[EXERCISE AIM]:
Go through the data and copy each line where the word "cellsAt" shows up.
= Beginning of Section =
/-- KEYROLL on a direction: whether it is done, and the link after it (R381). -/
def Link.roll (l : Link) (d k : Nat) : Bool × Link :=
  if k = 0 then
    if l.dirOpen d && (l.dir d).acked then (true, (l.updDir d fun x => { x with rolling := true, switched := false }).settle) else (false, l)
  else
    if (l.dir d).rolling && !(l.dir d).switched then
      (true, l.updDir d fun x => { x with switched := true, gen := (x.gen + 1) % 2^32, flits := 0, acked := false })
    else (false, l)

/-- KEYROLL (R381). -/
def execKeyroll (g : Guard) (d : PredCode) (a : Src) (k : BitVec 1) (s : State) : Host.Outcome State Fault Refusal :=
  rootInstr g (fun c _ ok s =>
    let x := (src s c a (elect ok)).toNat
    let n := x % 512
    let r := (s.link? n).map fun l => l.roll (canonDir n (x / 2^16 % 2)) k.toNat
    let s := match r with
      | some (true, l) => s.updLinks (· == l.num) fun _ => l
      | _ => s
    fixed s c ok 4 [] (ok.map fun t => (t, d.toNat, (r.map (·.1)).getD false))) s

/-- QUAR on a die (R382). -/
def State.quar (s : State) (own d k : Nat) : State :=
  match s.die? d with
  | none => s
  | some x =>
    if 64 ≤ d ∨ d = own then s
    else if k = 0 then (if x.state = .live then s.quarantine d 2 else s)
    else match x.state with
      | .live => s.resetDie d 2 true
      | .quarantined => s.resetDie d x.cause true
      | _ => s

/-- QUAR (R382). -/
def execQuar (g : Guard) (a : Src) (k : BitVec 1) (s : State) : Host.Outcome State Fault Refusal :=
  rootInstr g (fun c w ok s => s.quar (dieOf w.core) (dieField s c a ok) k.toNat) s

/-! The host (R383 to R386). -/

/-- HOST_MEMORY_ACCESS (R383): an access of HBM or host memory at the home slices; a write to a sector that is owned
exclusively waits. A read changes nothing. -/
def execHostMemoryAccess (write : Bool) (pa : BitVec 52) (data : List (BitVec 8)) (s : State) : Host.Outcome State Fault Refusal :=
  .next (if !write || data.isEmpty || s.remote pa.toNat || !(isHbm pa.toNat || isHost pa.toNat) ||
      !((isHbm (pa.toNat + data.length - 1) || isHost (pa.toNat + data.length - 1)) && !s.remote (pa.toNat + data.length - 1)) then s
    else if s.ownedBy 64 pa.toNat data.length none then { s with inputs := s.inputs ++ [⟨s.clk + 1, s.inputSecure, .hostMemoryAccess write pa data⟩] }
    else s.pkgWrite pa.toNat data)

/-- IRQSTAT_CLEAR (R384). -/
def execIrqstatClear (mask : BitVec 64) (s : State) : Host.Outcome State Fault Refusal := .next { s with irqstat := s.irqstat &&& ~~~ mask }

/-- PKGID_WRITE (R384): the first write of a package number holds until reset. -/
def execPkgidWrite (v : BitVec 16) (s : State) : Host.Outcome State Fault Refusal :=
  .next (if s.pkgidSet || decide (431 < v.toNat) then s else { (s.rekey 0 v.toNat) with pkgid := v, pkgidSet := true }.openLinks)

/-- ALLOW_WRITE (R384): a write that is not of the secure world, as every one of the host's, changes nothing (R385). -/
def execAllowWrite (v : BitVec 32) (s : State) : Host.Outcome State Fault Refusal :=
  .next (if s.inputSecure then { s with allow := if 2360 < v.toNat then 2360 else v } else s)

/-- CTXTAB_WRITE (R384): ignored while a context is RUNNING. -/
def execCtxtabWrite (v : BitVec 64) (s : State) : Host.Outcome State Fault Refusal :=
  .next (if s.contexts.any (·.state == .running) then s else { s with ctxtab := v })

/-- The words of a task-put window with bytes written from offset `k` on (R386). -/
def TaskWin.store (w : TaskWin) (k : Nat) (bs : List Byte) : TaskWin :=
  if w.busy then w else
  let img := overlay 0 (w.words.flatMap fun x => toBytes 4 x.toNat) (cellsAt k bs)
  { w with words := (List.range 7).map fun i => BitVec.ofNat 32 (field img (4 * i) 4) }

/-- DEVICE_REGISTER_WRITE (R384): MIRPART and ROUTE bytes, which only the secure world writes, the entry words of a window; another register
stores the value. -/
def execDeviceRegisterWrite (off : BitVec 32) (wide : Bool) (v : BitVec 64) (s : State) : Host.Outcome State Fault Refusal :=
  let o := off.toNat
  let bs := toBytes (if wide then 8 else 4) v.toNat
  .next (if !s.inputSecure && (o == 0x10 || decide (0x1000 ≤ o ∧ o < 0x11B0)) then s
    else if o = 0x10 then { s with mirpart := v.setWidth 16 }
    else if 0x1000 ≤ o ∧ o < 0x11B0 then
      { s with route := s.route.writeCells ((cellsAt (o - 0x1000) (bs.map (· ^^^ 0xFF))).filter fun c => decide (c.1 < 432)) }
    else if 0x10000 ≤ o ∧ o < 0x11000 then s
    else if 0x20000 ≤ o ∧ o < 0x21000 then { s with windows := s.windows.modify ((o - 0x20000) / 64) fun w => w.store (o % 64) bs }
    else { s with ioMem := s.ioMem.write o bs })

/-! Other packages (R387). -/

/-- A request that the named package answers: whether it does is free. -/
def RalpexReq.answered (r : RalpexReq) (s : State) : Bool :=
  s.pkgReachable r.pa && !s.pathHeld 64 r.pa && decide (r.due < r.deadline) && Config.ralpexAnswers (paPkg r.pa) r.due

/-- The core that sent a request. -/
def State.ralpexCore (s : State) (r : RalpexReq) : Option Nat := if r.cmd.isSome then none else (s.wg? r.wg).map (·.core)

/-- Of the requests that wait, the first to its sector from its core: stores of one core to one location stay in order (R158,
R159). -/
def State.ralpexFirst (s : State) (r : RalpexReq) : Bool :=
  (s.ralpex.find? fun x => sectorOf x.pa == sectorOf r.pa && x.cmd == r.cmd && s.ralpexCore x == s.ralpexCore r) == some r

/-- A command's ownership of a sector ends as the last of its writes there has landed or is given up, once its segments are past it
(R163). -/
def State.landOwn (s : State) (r : RalpexReq) : State :=
  match r.cmd with
  | none => s
  | some k =>
    if ((s.cmds.find? (·.id == k)).map fun c => c.sectors.contains (sectorOf r.pa) || c.fills.contains (sectorOf r.pa)).getD false then s
    else s.disown k (· == sectorOf r.pa)

/-- RALPEX_REQUEST: a store carried to another package is performed at its home slice. A copy of the sector in the core's L1 is
older, and is discarded (R159); an engine's write leaves the copies in L1s behind (R164). -/
def fireRalpexRequest (s : State) : Option State :=
  (s.ralpex.find? fun r => decide (r.due ≤ s.clk) && r.answered s && s.ralpexFirst r).map fun r =>
    let t := { s with ralpex := s.ralpex.erase r }.pkgWrite r.pa r.bs
    if r.cmd.isSome then (t.leaveBehind (sectorOf r.pa)).landOwn r else
    match s.ralpexCore r with
    | some k => t.l1Drop k (sectorOf r.pa)
    | none => t

def execRalpexRequest (s : State) : Host.Outcome State Fault Refusal := .next ((fireRalpexRequest s).getD s)

/-- RALPEX_TIMEOUT: 100 microseconds without an answer. -/
def fireRalpexTimeout (s : State) : Option State :=
  (s.ralpex.find? fun r => decide (r.deadline ≤ s.clk)).map fun r =>
    ({ s with ralpex := s.ralpex.erase r }.unreachable (((s.wg? r.wg).map Workgroup.ctx).getD 0) r.pa).landOwn r

def execRalpexTimeout (s : State) : Host.Outcome State Fault Refusal := .next ((fireRalpexTimeout s).getD s)

end Sys2Proof.Machine
end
= End of Section =
[WORKED SOLUTION]:
  let img := overlay 0 (w.words.flatMap fun x => toBytes 4 x.toNat) (cellsAt k bs)
      { s with route := s.route.writeCells ((cellsAt (o - 0x1000) (bs.map (· ^^^ 0xFF))).filter fun c => decide (c.1 < 432)) }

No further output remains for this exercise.